Monday, August 21, 2006

Blog Stuff: Have y'all never seen Falling Down?

When Cranky Gun Store Lady wheels up to your drive-thru mike and orders her customary "Two sausage burrrritos (I lurve rolling that "r"!) with four packets of hot sauce, please!" and you say "We're serving lunch now, ma'am," and the sign on your restaurant says breakfast is served 'til 10:30 and it's only 10:22 and she's driven like a crazy woman to get there on time, it would be wise to remember that the trunk of the Beemer contains a very scary-looking M4 carbine.

*Sigh.*

Jerks.

11 comments:

Anonymous said...

Perhaps we need to modify the famous dictum that "An armed society is a polite society" to "An armed society is one where breakfast is served whenever it is damn well wanted."

Anonymous said...

Waffle House needs a drive-thru.

theirritablearchitect said...

I usually find myself in a red curtain of blood rage at similar instances, but instead of the M4/.223-powered shooting spree, I substitute imagery of pummeling the offending party to death with my bare fists.

I love a good fist-fight in the morning.

BTW, Falling Down would have been SO much better if it had just been some normal dude having a bad day, doncha think?

theirritablearchitect said...

Tam,

On a parallel thought, being a whole 5'-12", do you think it a better idea for you to maybe go inside and step up to the counter, perhaps wearing a pair of 3" heel, combat style boots.

LOTS less arguing over the time of day, methinks.

Zendo Deb said...

You need to find a better brand of breakfast.

I realize drive-thru is great for those times when you are on the run, but breakfast really demands pancakes and hot maple syrup. (Do not skimp on the butter!)

Anonymous said...

Pancakes? What the hell? Biscuits and sausage gravy with a side of grits that have a bit of country ham sprinkled atop...preferably from a feral hog.

Anonymous said...

... instead of the M4/.223-powered shooting spree, I substitute imagery of pummeling the offending party to death with my bare fists.

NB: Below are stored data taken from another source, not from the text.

/-- The handler word: transfer id in [63:48], handler PC in [47:0] (13 R262). -/
def CopyReq.hword (r : CopyReq) : Word :=
  match r.scat with
  | none => r.w3
  | some _ => w64 (r.dsc 0x20 8)

/-- The completion counter, when it is enabled. -/
def CopyReq.counter (r : CopyReq) : Option KReg :=
  match r.scat with
  | none => if r.w0.getLsbD 9 then some (Fin.ofNat 32 (fld r.w0 8 4)) else none
  | some _ => if (r.dsc 0x1D 1).testBit 5 then some (Fin.ofNat 32 (r.dsc 0x1D 1)) else none

/-- The completion handler is enabled. -/
def CopyReq.handler (r : CopyReq) : Bool :=
  match r.scat with
  | none => r.w0.getLsbD 10
  | some _ => (r.dsc 0x1D 1).testBit 6

/-- Scope code of the completion release. -/
def CopyReq.scopeCode (r : CopyReq) : Nat :=
  match r.scat with
  | none => fld r.w0 13 11
  | some _ => r.dsc 0x1E 1

/-- Scope of the completion release; the issue checks turn away any other code. -/
def CopyReq.scope (r : CopyReq) : Scope := (Scope.ofCode? r.scopeCode).getD .system

/-- The op has no extended descriptor: LINEAR and FILL (13 Table 13.1). -/
def CopyReq.plain (r : CopyReq) : Bool := r.scat == none && (r.op == 0 || r.op == 4)

/-- Number of partners of a MIRROR (13 R266). -/
def CopyReq.partners (r : CopyReq) : Nat := r.dsc 0x0C 1

/-- A direction of a HALO is enabled: 0 N, 1 E, 2 S, 3 W (13 Table 13.5). -/
def CopyReq.dirOn (r : CopyReq) (d : Nat) : Bool := (r.dsc 9 1).testBit d

/-- The destination of a direction of a HALO. -/
def CopyReq.dirDst (r : CopyReq) (d : Nat) : Word := w64 (r.dsc (0x10 + 8 * d) 8)

/-! ## Checks at issue (13 R268, Table 13.6) -/

/-- A field check: the word (0-3, or 4 for the descriptor), the field's place, and whether it fails. -/
abbrev FieldCheck := Nat × Nat × Bool

/-- Bytes of the descriptor that no table lists are zero. -/
def CopyReq.zeros (r : CopyReq) (o n : Nat) : FieldCheck := (4, o, r.dsc o n != 0)

/-- The descriptor's field checks, by ascending offset (13 Tables 13.3 to 13.5, R265, R266). -/
def CopyReq.descChecks (r : CopyReq) : List FieldCheck :=
  let f (o : Nat) (bad : Bool) : FieldCheck := (4, o, bad)
  let es := r.esize
  let mbz := r.zeros
  let u := r.dsc
  let out (x lo hi : Nat) : Bool := decide (x < lo) || decide (hi < x)
  match r.op with
  | 1 | 2 =>
    let two : Bool := r.op = 2
    [f 0 (out (u 0 4) 1 1048576 || u 0 4 % es != 0), f 4 (out (u 4 4) 1 1048576),
     f 0x18 (if two then out (u 0x18 4) 1 1048576 else u 0x18 4 != 0), mbz 0x1C 4,
     f 0x20 (!two && u 0x20 8 != 0), f 0x28 (!two && u 0x28 8 != 0), mbz 0x30 16]
  | 3 =>
    [f 0 (out (u 0 2) 1 65535), f 2 (out (u 2 2) 1 65535), f 4 (out (u 4 2) 1 4096), mbz 6 2,
     f 0x14 (out (u 0x14 2) 1 4096), f 0x16 (out (u 0x16 2) 1 4096 || decide (65536 < u 0x14 2 * u 0x16 2)),
     mbz 0x1C 4, f 0x20 (decide (u 0x20 4 < u 4 2 * es)), mbz 0x24 28]
  | 5 => [f 0 (out (u 0 8) 1 (2 ^ 40)), f 0x10 (decide (1 < u 0x10 1)), mbz 0x11 47]
  | 6 =>
    let n := u 0x0C 1
    [f 0 (out (u 0 8) 1 (2 ^ 48 - 1)),
     f 8 (out (u 8 4) 4096 1048576), f 0x0C (out n 1 4),
     mbz 0x0D 3, f 0x10 false, f 0x18 (decide (n ≤ 1) && u 0x18 8 != 0), f 0x20 (decide (n ≤ 2) && u 0x20 8 != 0),
     f 0x28 (decide (n ≤ 3) && u 0x28 8 != 0), mbz 0x30 16]
  | 7 =>
    [f 0 (out (u 0 2) 1 4096), f 2 (out (u 2 2) 1 4096 || u 2 2 % es != 0), f 4 (decide (u 4 4 < u 2 2)),
     f 8 (out (u 8 1) 1 64 || decide (u 0 2 < u 8 1) || decide (u 2 2 < u 8 1 * es)), f 9 (decide (32 ≤ u 9 1)),
     mbz 0x0A 2, f 0x0C (decide (2 ^ 20 ≤ u 0x0C 4)), mbz 0x30 16]
  | _ => []

/-- Check 1 over the words: op, scope, must-be-zero fields, the length of LINEAR and FILL. -/
def CopyReq.wordChecks (r : CopyReq) : List FieldCheck :=
  [(0, 0, decide (8 ≤ r.op)), (0, 11, decide (6 ≤ fld r.w0 13 11)),
   (0, 16, r.plain && fld r.w0 63 16 % r.esize != 0), (0, 36, !r.plain && fld r.w0 63 36 != 0),
   (2, 0, (r.op == 6 || r.op == 7) && r.w2 != 0), (3, 0, !r.handler && fld r.w3 47 0 != 0)]

/-- The least power of two from 4,096 to 1,048,576 that is not below a stripe: the stripe is aligned as required when it is
a multiple of it (13 R266, R268; log 22). -/
def powerAbove (n : Nat) : Nat := (((upFrom 9 12).map (fun i => 2 ^ i)).find? (fun p => decide (n ≤ p))).getD 1048576

/-- Values that must be aligned, with their alignment (13 R268 check 3). -/
def CopyReq.aligns (r : CopyReq) : List (Word × Nat) :=
  let es := r.esize
  let d (o n : Nat) : Word := w64 (r.dsc o n)
  let h : List (Word × Nat) := if r.handler then [(w64 (fld r.w3 47 0), 4)] else []
  match r.op with
  | 0 => [(r.w1, es), (r.w2, es)] ++ h
  | 1 => [(w64 (fld r.w0 35 16), 64), (r.w1, es), (r.w2, es)] ++ h ++ [(d 8 8, es), (d 0x10 8, es)]
  | 2 =>
    [(w64 (fld r.w0 35 16), 64), (r.w1, es), (r.w2, es)] ++ h ++
      [(d 8 8, es), (d 0x10 8, es), (d 0x20 8, es), (d 0x28 8, es)]
  | 3 => [(w64 (fld r.w0 35 16), 64), (r.w1, es), (r.w2, es)] ++ h ++ [(d 8 4, es), (d 0xC 4, es), (d 0x20 4, es)]
  | 4 => [(r.w2, es)] ++ h
  | 5 => [(w64 (fld r.w0 35 16), 64), (r.w1, es), (r.w2, es)] ++ h ++ [(d 8 8, 8)]
  | 6 =>
    [(w64 (fld r.w0 35 16), 64), (r.w1, es)] ++ h ++ [(d 8 4, powerAbove (r.dsc 8 4))] ++
      (upFrom r.partners 0).map (fun i => (d (0x10 + 8 * i) 8, max es (r.dsc 8 4)))
  | _ =>
    [(w64 (fld r.w0 35 16), 64), (r.w1, es)] ++ h ++ [(d 4 4, 16)] ++
      ((upFrom 4 0).filter r.dirOn).map (fun i => (r.dirDst i, es))

/-- An address that a Copy Engine request may name (11 R219, R220, R226), judged at its first byte. -/
def State.copyAddrOk (s : State) (a : Word) : Bool :=
  match s.resolve s.cur.cell none a 1 with
  | some (.spad _ off) => off < Config.hwArea
  | some (.global _) => true
  | some (.remote _) => true
  | _ => false

/-- The address names a scratchpad through aperture 0x8, 0x9, 0xA, 0xD or 0xE. -/
def State.scratchAddr (s : State) (a : Word) : Bool :=
  match s.resolve s.cur.cell none a 1 with
  | some (.spad _ off) => off < Config.hwArea
  | some (.remote _) => fld a 63 60 = 0xE
  | _ => false

/-- The address is GLOBAL or REMOTE GLOBAL. -/
def State.globalAddr (s : State) (a : Word) : Bool := s.copyAddrOk a && (fld a 63 60 == 0 || fld a 63 60 == 1)

/-- The address names the issuing cell's scratchpad. -/
def State.ownAddr (s : State) (a : Word) : Bool :=
  match s.resolve s.cur.cell none a 1 with
  | some (.spad c off) => c == s.cur.cell && decide (off < Config.hwArea)
  | _ => false

/-- The addresses of a request with whether each is accepted (13 R268 check 4). -/
def State.copyAddrs (s : State) (r : CopyReq) : List (Word × Bool) :=
  let any (a : Word) : Word × Bool := (a, s.copyAddrOk a)
  match r.op with
  | 0 => [any r.w1, any r.w2]
  | 1 | 2 | 3 => [any r.w1, any r.w2]
  | 4 => [any r.w2]
  | 5 => [any r.w1, any r.w2, any (w64 (r.dsc 8 8))]
  | 6 =>
    any r.w1 :: (upFrom r.partners 0).map (fun i =>
      let a := w64 (r.dsc (0x10 + 8 * i) 8)
      (a, s.globalAddr a))
  | _ =>
    (r.w1, s.ownAddr r.w1) :: ((upFrom 4 0).filter r.dirOn).map (fun i => (r.dirDst i, s.scratchAddr (r.dirDst i)))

Because, of course, visualizing a horrible screaming death behind the counter is just so much more satisfying.

(Me, I don't get that upset about anything short of riots in the street.)

Anonymous said...

I've heard that fast-food places stop serving breakfast because they have to change the temperature on their grills to cook burgers.

Anonymous said...

Some morning when you're wanting a good breakfast, but aren't in a hurry: Head toward Gatlinburg. On the south side of Pigeon Forge, on the left at the edge of town is a little restaurant. I disremember the name. The really good thing is that there is a smoking section.

SWMBO is a biscuits'n'gravy freak. She had a serious case of the drooling slobbers, all through breakfast.

Worth the trip.

:-), Art

Dr. StrangeGun said...

Anonymous is on to something there, it takes quite a bit more heat to cook that hamburger-like substance than it does to cook the egg-like substance.

I figure they've got to scrape the egg crispies off the grill before the burgers go on too, lest the meat have a more unusual taste than usual :)

(admitted, my guilty pleasure breakfast is a sausage egg mcmuffin, coffee, and one of their chicken biscuits. If they served the breakfast chicken patty in a sandwich I wouldn't be able to fit in my truck anymore.)

sqzetdlz!

shooter said...

I was almost mugged in a Whataburger drive through. Right at the window. Introduced Mr. Crackhead to Mr. Springfield. They didn't get along. Now the staff at my local Whataburger give me extra ketchup for my fries. Never had that happen before.